== The records

/-! Logic, shifts and moves (09 R180, R181). -/

def execVand (g : Guard) (st : Sticky) (d : VReg) (a b : VSrc) (s : State) : Out :=
  s.lanes (.vand g st d a b) g st 2 d (s.bin st a b (fun x y => x &&& y))
def execVor (g : Guard) (st : Sticky) (d : VReg) (a b : VSrc) (s : State) : Out :=
  s.lanes (.vor g st d a b) g st 2 d (s.bin st a b (fun x y => x ||| y))
def execVxor (g : Guard) (st : Sticky) (d : VReg) (a b : VSrc) (s : State) : Out :=
  s.lanes (.vxor g st d a b) g st 2 d (s.bin st a b (fun x y => x ^^^ y))
def execVandn (g : Guard) (st : Sticky) (d : VReg) (a b : VSrc) (s : State) : Out :=
  s.lanes (.vandn g st d a b) g st 2 d (s.bin st a b (fun x y => x &&& ~~~y))
def execVnot (g : Guard) (st : Sticky) (d : VReg) (a : VSrc) (s : State) : Out :=
  s.lanes (.vnot g st d a) g st 2 d (s.un st a (fun x => ~~~x))
def execVmov (g : Guard) (st : Sticky) (d : VReg) (a : VSrc) (s : State) : Out :=
  s.lanes (.vmov g st d a) g st 2 d (s.un st a id)

/-- The shifts of an element of width w by a count below w. -/
def eShl (f : Fmt) (a k : Nat) : Nat := a * 2 ^ (k % Fmt.width f) % 2 ^ Fmt.width f
def eShr (f : Fmt) (a k : Nat) : Nat := a / 2 ^ (k % Fmt.width f)
def eSar (f : Fmt) (a k : Nat) : Nat :=
  let w := Fmt.width f
  let x : Int := if 2 ^ (w - 1) ≤ a then (a : Int) - 2 ^ w else a
  wrapInt w (x / 2 ^ (k % w))
def State.shift (s : State) (st : Sticky) (f : Fmt) (a : VSrc) (k : VCount) (op : Nat → Nat → Nat) : R Vec :=
  match k with
  | .imm n => s.un st a (map1 f (fun x => op x n.toNat))
  | .reg b => s.bin st a b (map2 f op)
def execVshl (g : Guard) (st : Sticky) (ty : Fmt) (d : VReg) (a : VSrc) (k : VCount) (s : State) : Out :=
  s.lanes (.vshl g st ty d a k) g st 2 d (s.shift st ty a k (eShl ty))
def execVshr (g : Guard) (st : Sticky) (ty : Fmt) (d : VReg) (a : VSrc) (k : VCount) (s : State) : Out :=
  s.lanes (.vshr g st ty d a k) g st 2 d (s.shift st ty a k (eShr ty))
def execVsar (g : Guard) (st : Sticky) (ty : Fmt) (d : VReg) (a : VSrc) (k : VCount) (s : State) : Out :=
  s.lanes (.vsar g st ty d a k) g st 2 d (s.shift st ty a k (eSar ty))

/-- One value in every element. -/
def splat (f : Fmt) (x : Nat) : Vec := ofElems (Fmt.width f) (2048 / Fmt.width f) (fun _ => x)
def execVbcst (g : Guard) (ty : Fmt) (d : VReg) (a : SSrc) (s : State) : Out :=
  s.lanes (.vbcst g ty d a) g noStep 2 d (.ok (splat ty (s.rdS 1 a).toNat))
def execVli (g : Guard) (ty : Fmt) (d : VReg) (imm : W32) (s : State) : Out :=
  s.lanes (.vli g ty d imm) g noStep 2 d (.ok (splat ty imm.toNat))
def execViota (g : Guard) (ty : Fmt) (d : VReg) (a : SSrc) (s : State) : Out :=
  s.lanes (.viota g ty d a) g noStep 2 d (.ok (ofElems 32 64 (fun j => (s.rdS 1 a).toNat + j)))
def execVsel (g : Guard) (d : VReg) (q : BitVec 3) (a b : VSrc) (s : State) : Out :=
  s.lanes (.vsel g d q a b) g noStep 2 d (s.bin noStep a b (fun x y => mixBits y x (laneMask (s.src.preg q.toNat))))

/-! Compares and predicates (09 R182 to R184). -/

/-- A predicate result: bit j for each active lane j, the other bits kept; no lane, no result. -/
def State.vpred (s : State) (i : Instr) (g : Guard) (d : PReg) (r : R Word) : Out :=
  s.finish i (do
    let v ← r
    .ok (if s.guard g = 0 then s else s.resultP 2 d.toNat v (s.guard g)))

/-- A word whose bit j is f j. -/
def bits64 (f : Nat → Bool) : Word := maskWord (BitVec.allOnes 64) f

====

* Exercise objective
Every line of the listing that holds "toNat" counts once. Say how many such lines there are, using only a number.

* Output below
6